Здесь не без интереса стоит вспомнить героев того же Булгакова (творчество которого сами Стругацкие, кстати, оценивали весьма высоко, а в некоторых произведения даже пытались иногда подражать его стилю). При всей завуалированной нелюбви автора к такому персонажу, как Швондер, следует признать, что внутренний самоцензор Михаила Афанасьевича не позволял ему вкладывать в прямую речь даже таких персонажей слова и обороты, которые не гнушались использовать в диалогах Стругацкие. Гротескный управдом в диалоге с Филиппов Филипповичем прибегает к словам «извиняюсь» и «позвольте» и не спускается до нелитературных мерзостей и грубостей.
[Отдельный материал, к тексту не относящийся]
theorem execTrainingRetry_keeps {s0 : State} (port : Nat) (s : State)
    (hK : Keeps s0 s) : ∃ t, execTrainingRetry port s = .next t ∧ Keeps s0 t := by
  refine ⟨_, rfl, ?_⟩
  repeat' (with_reducible first | assumption | apply startTraining_keeps | intro _ | split)

theorem execLinkLossRetrain_keeps {s0 : State} (port : Nat) (s : State)
    (hK : Keeps s0 s) : ∃ t, execLinkLossRetrain port s = .next t ∧ Keeps s0 t := by
  refine ⟨_, rfl, ?_⟩
  repeat' (with_reducible first | assumption | apply startTraining_keeps | intro _ | split)

theorem laneFails_keeps {s0 : State} (s : State) (p l : Nat) (hK : Keeps s0 s) : Keeps s0 (laneFails s p l) := by
  unfold laneFails
  repeat' (with_reducible first | assumption | apply retireLane_keeps | intro _ | extract_lets | split | dsimp +zetaDelta only)

theorem execLaneLockLoss_keeps {s0 : State} (port lane : Nat) (s : State)
    (hK : Keeps s0 s) : ∃ t, execLaneLockLoss port lane s = .next t ∧ Keeps s0 t := by
  refine ⟨_, rfl, ?_⟩
  repeat' (with_reducible first | assumption | apply laneFails_keeps | intro _)

theorem execLaneFecLimit_keeps {s0 : State} (port lane codewords : Nat) (s : State)
    (hK : Keeps s0 s) : ∃ t, execLaneFecLimit port lane codewords s = .next t ∧ Keeps s0 t := by
  refine ⟨_, rfl, ?_⟩
  repeat' (with_reducible first
      | assumption | apply laneFails_keeps | apply retireLane_keeps | apply linkLost_keeps | apply bumpBy_keeps | intro _
      | extract_lets | split | dsimp +zetaDelta only)

theorem execRealignComplete_keeps {s0 : State} (port : Nat) (s : State)
    (hK : Keeps s0 s) : ∃ t, execRealignComplete port s = .next t ∧ Keeps s0 t := by
  refine ⟨_, rfl, ?_⟩
  repeat' (with_reducible first | assumption | apply modPort_keeps | intro _ | split | refine Keeps.put ?_)

theorem execLinkLoss_keeps {s0 : State} (port : Nat) (s : State) (hK : Keeps s0 s) : ∃ t, execLinkLoss port s = .next t ∧ Keeps s0 t := by
  refine ⟨_, rfl, ?_⟩
  repeat' (with_reducible first | assumption | apply settlePorts_keeps | apply linkLost_keeps | intro _)

theorem netConfig_keeps {s0 : State} (s : State) (via : Via) (p check : Nat) (hK : Keeps s0 s) : Keeps s0 (netConfig s via p check) := by
  unfold netConfig
  repeat' (with_reducible first | assumption | apply portErr_keeps | apply dictAbort_keeps | apply objSet_keeps | intro _)

theorem qpEnableEffect_keeps {s0 : State} (x0 : Via) (x1 : Nat) (x2 : Nat) (x3 : List Byte) (s : State) (hK : Keeps s0 s) : Keeps s0
    (qpEnableEffect x0 x1 x2 x3 s) := by
  unfold qpEnableEffect
  repeat' (with_reducible first
      | assumption | apply netConfig_keeps | apply setQp_keeps | apply dictDone_keeps | apply readChecked_keeps | intro _
      | extract_lets | split | dsimp +zetaDelta only)

theorem execQpEnable_keeps {s0 : State} (via : Via) (qp : Nat) (s : State)
    (hK : Keeps s0 s) : ∃ t, execQpEnable via qp s = .next t ∧ Keeps s0 t := by
  refine ⟨_, rfl, ?_⟩
  repeat' (with_reducible first | assumption | apply qpEnableEffect_keeps | apply requestWrite_keeps | intro _)

theorem qpDisableEffect_keeps {s0 : State} (x0 : Via) (x1 : Nat) (x2 : Nat) (x3 : List Byte) (s : State) (hK : Keeps s0 s) : Keeps s0
    (qpDisableEffect x0 x1 x2 x3 s) := by
  unfold qpDisableEffect
  repeat' (with_reducible first
      | assumption | apply denyOpens_keeps | apply qpStopped_keeps | apply modQp_keeps | apply startLong_keeps | apply dictDone_keeps
      | intro _ | extract_lets | split | dsimp +zetaDelta only | refine Keeps.put ?_)

theorem execQpDisable_keeps {s0 : State} (via : Via) (qp : Nat) (s : State)
    (hK : Keeps s0 s) : ∃ t, execQpDisable via qp s = .next t ∧ Keeps s0 t := by
  refine ⟨_, rfl, ?_⟩
  repeat' (with_reducible first | assumption | apply qpDisableEffect_keeps | apply requestWrite_keeps | intro _)

theorem execQpDisableDeadline_keeps {s0 : State} (region : Bool) (number : Nat) (s : State)
    (hK : Keeps s0 s) : ∃ t, execQpDisableDeadline region number s = .next t ∧ Keeps s0 t := by
  refine ⟨_, rfl, ?_⟩
  repeat' (with_reducible first
      | assumption | apply settlePorts_keeps | apply cutMessages_keeps | apply lrStopped_keeps | apply qpStopped_keeps | intro _
      | split)

theorem lrEnableEffect_keeps {s0 : State} (x0 : Via) (x1 : Nat) (x2 : Nat) (x3 : List Byte) (s : State) (hK : Keeps s0 s) : Keeps s0
    (lrEnableEffect x0 x1 x2 x3 s) := by
  unfold lrEnableEffect
  repeat' (with_reducible first
      | assumption | apply netConfig_keeps | apply setLr_keeps | apply dictDone_keeps | apply readChecked_keeps | intro _
      | extract_lets | split | dsimp +zetaDelta only)

theorem execLrEnable_keeps {s0 : State} (via : Via) (region : Nat) (s : State)
    (hK : Keeps s0 s) : ∃ t, execLrEnable via region s = .next t ∧ Keeps s0 t := by
  refine ⟨_, rfl, ?_⟩
  repeat' (with_reducible first | assumption | apply lrEnableEffect_keeps | apply requestWrite_keeps | intro _)

theorem lrDisableEffect_keeps {s0 : State} (x0 : Via) (x1 : Nat) (x2 : Nat) (x3 : List Byte) (s : State) (hK : Keeps s0 s) : Keeps s0
    (lrDisableEffect x0 x1 x2 x3 s) := by
  unfold lrDisableEffect
  repeat' (with_reducible first
      | assumption | apply denyOpens_keeps | apply lrStopped_keeps | apply setLr_keeps | apply startLong_keeps | apply dictDone_keeps
      | intro _ | extract_lets | split | dsimp +zetaDelta only | refine Keeps.put ?_)

theorem execLrDisable_keeps {s0 : State} (via : Via) (region : Nat) (s : State)
    (hK : Keeps s0 s) : ∃ t, execLrDisable via region s = .next t ∧ Keeps s0 t := by
  refine ⟨_, rfl, ?_⟩
  repeat' (with_reducible first | assumption | apply lrDisableEffect_keeps | apply requestWrite_keeps | intro _)

theorem sendAck_keeps {s0 : State} (s : State) (q : Nat) (hK : Keeps s0 s) : Keeps s0 (sendAck s q) := by
  unfold sendAck
  repeat' (with_reducible first
      | assumption | apply transmit_keeps | apply setQp_keeps | apply bump_keeps | intro _ | extract_lets | dsimp +zetaDelta only
      | refine Keeps.put ?_)

theorem execAckDelayExpiry_keeps {s0 : State} (qp : Nat) (s : State)
    (hK : Keeps s0 s) : ∃ t, execAckDelayExpiry qp s = .next t ∧ Keeps s0 t := by
  refine ⟨_, rfl, ?_⟩
  repeat' (with_reducible first | assumption | apply sendAck_keeps | intro _ | split)

/-! ## Landing -/

theorem nakError_keeps {s0 : State} (s : State) (p q syndrome psn : Nat) (hK : Keeps s0 s) : Keeps s0 (nakError s p q syndrome psn) := by
  unfold nakError
  repeat' (with_reducible first
      | assumption | apply qpError_keeps | apply transmit_keeps | apply modQp_keeps | apply bump_keeps | intro _ | extract_lets
      | dsimp +zetaDelta only | refine Keeps.put ?_)

theorem rnrNak_keeps {s0 : State} (s : State) (p q psn : Nat) (hK : Keeps s0 s) : Keeps s0 (rnrNak s p q psn) := by
  unfold rnrNak
  repeat' (with_reducible first
      | assumption | apply transmit_keeps | apply portErr_keeps | apply bump_keeps | intro _ | extract_lets | dsimp +zetaDelta only)

theorem congestion_keeps {s0 : State} (s : State) (p q : Nat) (ce : Bool) (hK : Keeps s0 s) : Keeps s0 (congestion s p q ce) := by
  unfold congestion
  repeat' (with_reducible first
      | assumption | apply transmit_keeps | apply modQp_keeps | apply bump_keeps | refine Keeps.fst ‹_› ?_ | refine Keeps.snd ‹_› ?_
      | intro _ | extract_lets | split | dsimp +zetaDelta only | refine Keeps.put ?_)

theorem landBytes_keeps {s0 : State} (s : State) (m : Msg) (bs : List Byte) (hK : Keeps s0 s) : Keeps s0 (landBytes s m bs) := by
  unfold landBytes
  repeat' (with_reducible first
      | assumption | apply ingestProgress_keeps | apply modMsg_keeps | apply keep_keeps | apply bumpBy_keeps | apply memWrite_keeps
      | intro _ | extract_lets | split | dsimp +zetaDelta only | refine Keeps.put ?_)

theorem acceptPacket_keeps {s0 : State} (s : State) (p q : Nat) (f : Frame) (hK : Keeps s0 s) : Keeps s0 (acceptPacket s p q f) := by
  unfold acceptPacket
  repeat' (with_reducible first
      | assumption | apply landBytes_keeps | apply congestion_keeps | apply sendAck_keeps | apply endMessage_keeps | apply setQp_keeps
      | refine Keeps.fst ‹_› ?_ | refine Keeps.snd ‹_› ?_ | intro _ | extract_lets | split | dsimp +zetaDelta only
      | refine Keeps.put ?_)

theorem startOperation_keeps {s0 : State} (s : State) (p q : Nat) (f : Frame) (msg : Option Nat) (off : Nat)
    (hK : Keeps s0 s) : Keeps s0 (startOperation s p q f msg off) := by
  unfold startOperation
  repeat' (with_reducible first | assumption | apply acceptPacket_keeps | apply modQp_keeps | intro _ | refine Keeps.put ?_)

theorem requestOpen_keeps {s0 : State} (s : State) (p q r k : Nat) (f : Frame) (hK : Keeps s0 s) : Keeps s0 (requestOpen s p q r k f) := by
  unfold requestOpen
  repeat' (with_reducible first
      | assumption | apply modPort_keeps | apply semWait_keeps | apply poolRequest_keeps | intro _ | extract_lets | split
      | dsimp +zetaDelta only | refine Keeps.put ?_)

theorem beginOperation_keeps {s0 : State} (s : State) (p q : Nat) (f : Frame) (hK : Keeps s0 s) : Keeps s0 (beginOperation s p q f) := by
  unfold beginOperation
  repeat' (with_reducible first
      | assumption | apply requestOpen_keeps | apply startOperation_keeps | apply rnrNak_keeps | apply nakError_keeps
      | apply endMessage_keeps | apply bump_keeps | refine Keeps.fst ‹_› ?_ | refine Keeps.snd ‹_› ?_ | intro _ | split)

theorem takePacket_keeps {s0 : State} (s : State) (p q : Nat) (f : Frame) (hK : Keeps s0 s) : Keeps s0 (takePacket s p q f) := by
  unfold takePacket
  repeat' (with_reducible first
      | assumption | apply beginOperation_keeps | apply acceptPacket_keeps | apply nakError_keeps | apply sendAck_keeps
      | apply transmit_keeps | apply setQp_keeps | apply modPort_keeps | apply bump_keeps | intro _ | extract_lets | split
      | dsimp +zetaDelta only | refine Keeps.put ?_)

theorem flowControl_keeps {s0 : State} (s : State) (p bufferBytes : Nat) (hK : Keeps s0 s) : Keeps s0 (flowControl s p bufferBytes) := by
  unfold flowControl
  repeat' (with_reducible first
      | assumption | apply transmit_keeps | apply modPort_keeps | apply setPort_keeps | intro _ | extract_lets | split
      | dsimp +zetaDelta only | refine Keeps.put ?_)

theorem takeFrame_keeps {s0 : State} (s : State) (p : Nat) (f : Frame) (hK : Keeps s0 s) : Keeps s0 (takeFrame s p f) := by
  unfold takeFrame
  repeat' (with_reducible first
      | assumption | apply takePacket_keeps | apply setPause_keeps | apply transmit_keeps | apply bump_keeps | refine Keeps.fst ‹_› ?_
      | refine Keeps.snd ‹_› ?_ | intro _ | extract_lets | split | dsimp +zetaDelta only)

theorem countFrame_keeps {s0 : State} (s : State) (p : Nat) (f : Frame) (hK : Keeps s0 s) : Keeps s0 (countFrame s p f) := by
  unfold countFrame
  repeat' (with_reducible first | assumption | apply bump_keeps | apply bumpBy_keeps | intro _)

theorem retake_keeps {s0 : State} (p : Nat) (x0 : Nat) (s : State) (hK : Keeps s0 s) : Keeps s0 (retake p x0 s) := by
  induction x0 generalizing p s with
  | zero => unfold retake; exact hK
  | succ k ih =>
    unfold retake
    repeat' (with_reducible first
        | assumption | apply ih | apply takePacket_keeps | apply modPort_keeps | apply Keeps.foldl | apply Keeps.foldlFst
        | apply Keeps.foldlSnd | refine Keeps.fst ‹_› ?_ | refine Keeps.snd ‹_› ?_ | intro _ | extract_lets | split
        | dsimp +zetaDelta only | refine Keeps.put ?_)

theorem settleOpens_keeps {s0 : State} (s : State) (hK : Keeps s0 s) : Keeps s0 (settleOpens s) := by
  unfold settleOpens
  repeat' (with_reducible first
      | assumption | apply retake_keeps | apply settlePorts_keeps | apply stagesTake_keeps | apply Keeps.foldl | apply Keeps.foldlFst
      | apply Keeps.foldlSnd | intro _ | extract_lets | dsimp +zetaDelta only)

theorem execFrameReceived_keeps {s0 : State} (port : Nat) (frame : Frame) (bufferBytes : Nat) (s : State)
    (hK : Keeps s0 s) : ∃ t, execFrameReceived port frame bufferBytes s = .next t ∧ Keeps s0 t := by
  refine ⟨_, rfl, ?_⟩
  repeat' (with_reducible first
      | assumption | apply settleOpens_keeps | apply countFrame_keeps | apply takeFrame_keeps | apply flowControl_keeps | intro _
      | extract_lets | split | dsimp +zetaDelta only)

theorem takeBehind_keeps {s0 : State} (s : State) (p : Nat) (o : OpenReq) (hK : Keeps s0 s) : Keeps s0 (takeBehind s p o) := by
  unfold takeBehind
  repeat' (with_reducible first
      | assumption | apply takePacket_keeps | apply Keeps.foldl | apply Keeps.foldlFst | apply Keeps.foldlSnd | intro _)

theorem openMessage_keeps {s0 : State} (s : State) (p : Nat) (o : OpenReq) (buffer : Nat) (hK : Keeps s0 s) : Keeps s0
    (openMessage s p o buffer) := by
  unfold openMessage
  repeat' (with_reducible first
      | assumption | apply takeBehind_keeps | apply startOperation_keeps | apply modPort_keeps | apply stagesTake_keeps
      | apply semSignal_keeps | refine Keeps.fst ‹_› ?_ | refine Keeps.snd ‹_› ?_ | intro _ | extract_lets | split
      | dsimp +zetaDelta only | refine Keeps.put ?_)

theorem giveUpOpen_keeps {s0 : State} (s : State) (p : Nat) (o : OpenReq) (answer : State → State) (he : ∀ s, Keeps s0 s → Keeps s0
    (answer s)) (hK : Keeps s0 s) : Keeps s0 (giveUpOpen s p o answer) := by
  unfold giveUpOpen
  repeat' (with_reducible first | assumption | apply takeBehind_keeps | apply withdrawOpen_keeps | apply answer_keeps | apply he | intro _)

theorem decideOpen_keeps {s0 : State} (s : State) (p : Nat) (o : OpenReq) (hK : Keeps s0 s) : Keeps s0 (decideOpen s p o) := by
  unfold decideOpen
  repeat' (with_reducible first
      | assumption | apply giveUpOpen_keeps | apply openMessage_keeps | apply rnrNak_keeps | apply nakError_keeps | intro _ | split)

theorem execMessageOpen_keeps {s0 : State} (port bufferBytes : Nat) (s : State)
    (hK : Keeps s0 s) : ∃ t, execMessageOpen port bufferBytes s = .next t ∧ Keeps s0 t := by
  refine ⟨_, rfl, ?_⟩
  repeat' (with_reducible first
      | assumption | apply decideOpen_keeps | apply settleOpens_keeps | apply flowControl_keeps | refine Keeps.fst ‹_› ?_
      | refine Keeps.snd ‹_› ?_ | intro _ | split)

theorem execOpenWaitExpiry_keeps {s0 : State} (port bufferBytes : Nat) (s : State)
    (hK : Keeps s0 s) : ∃ t, execOpenWaitExpiry port bufferBytes s = .next t ∧ Keeps s0 t := by
  refine ⟨_, rfl, ?_⟩
  repeat' (with_reducible first
      | assumption | apply giveUpOpen_keeps | apply settleOpens_keeps | apply flowControl_keeps | apply rnrNak_keeps
      | refine Keeps.fst ‹_› ?_ | refine Keeps.snd ‹_› ?_ | intro _ | split)

/-! ## Sdx -/

theorem laneTakes_keeps {s0 : State} (s : State) (u : Nat) (r : LaneRun) (hK : Keeps s0 s) : Keeps s0 (laneTakes s u r) := by
  unfold laneTakes
  repeat' (with_reducible first | assumption | refine Keeps.put ?_)

theorem execSdxStreamStart_keeps {s0 : State} (s : State) (hK : Keeps s0 s) : ∃ t, execSdxStreamStart s = .next t ∧ Keeps s0 t := by
  refine ⟨_, rfl, ?_⟩
  repeat' (with_reducible first
      | assumption | apply laneTakes_keeps | apply arbGrant_keeps | refine Keeps.fst ‹_› ?_ | refine Keeps.snd ‹_› ?_ | intro _
      | extract_lets | split | dsimp +zetaDelta only | refine Keeps.put ?_)

theorem keyLimbLine_keeps {s0 : State} (s : State) (u : Nat) (r : LaneRun) (cmd d o n : Nat) (hK : Keeps s0 s) : Keeps s0
    (keyLimbLine s u r cmd d o n) := by
  unfold keyLimbLine
  repeat' (with_reducible first
      | assumption | apply emitLine_keeps | refine Keeps.fst ‹_› ?_ | refine Keeps.snd ‹_› ?_ | intro _ | extract_lets | split
      | dsimp +zetaDelta only | refine Keeps.put ?_)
Стругацкие весьма редко прибегают к эвфемизации в текстах своих повестей. И это очень печально. Ведь в том числе именно на чтении книг воспитывается культура красивой, уважительной к собеседнику речи. Там, где формулировки можно было бы сделать гораздо более мягкими, они словно упорно не замечают возможностей если и не для удаления фразы вовсе, то хотя бы для ее замены. Особенно это характерно для самых грубых и сквернословных работ таких как «Хищные вещи века» и «Гадкие лебеди». Читая и перечитывая диалоги героев Стругацких, невольно снова и снова задаешь себе один и тот же вопрос. Почему они решили написать именно так, хотя очевидно, можно было бы написать совсем иначе, мягче, культурнее, эффектнее, динамичнее, глубже и масштабнее.
Нет, я конечно же не пытаюсь отрицать, что словесная брань является частью нашей жизни, я всего лишь хочу подчеркнуть, что ей не место именно в художественной литературе. Вспомним для примера «Белую гвардию» Булгакова: «Грозные матерные слова запрыгали в комнате, как град по подоконнику.» Почувствуйте разницу! Как красиво может звучать абсолютно тоже самое в руках ответственного за свой стиль и свои слова, культурного писателя и как нелицеприятно, грубо, скабрезно все это звучит у Стругацких.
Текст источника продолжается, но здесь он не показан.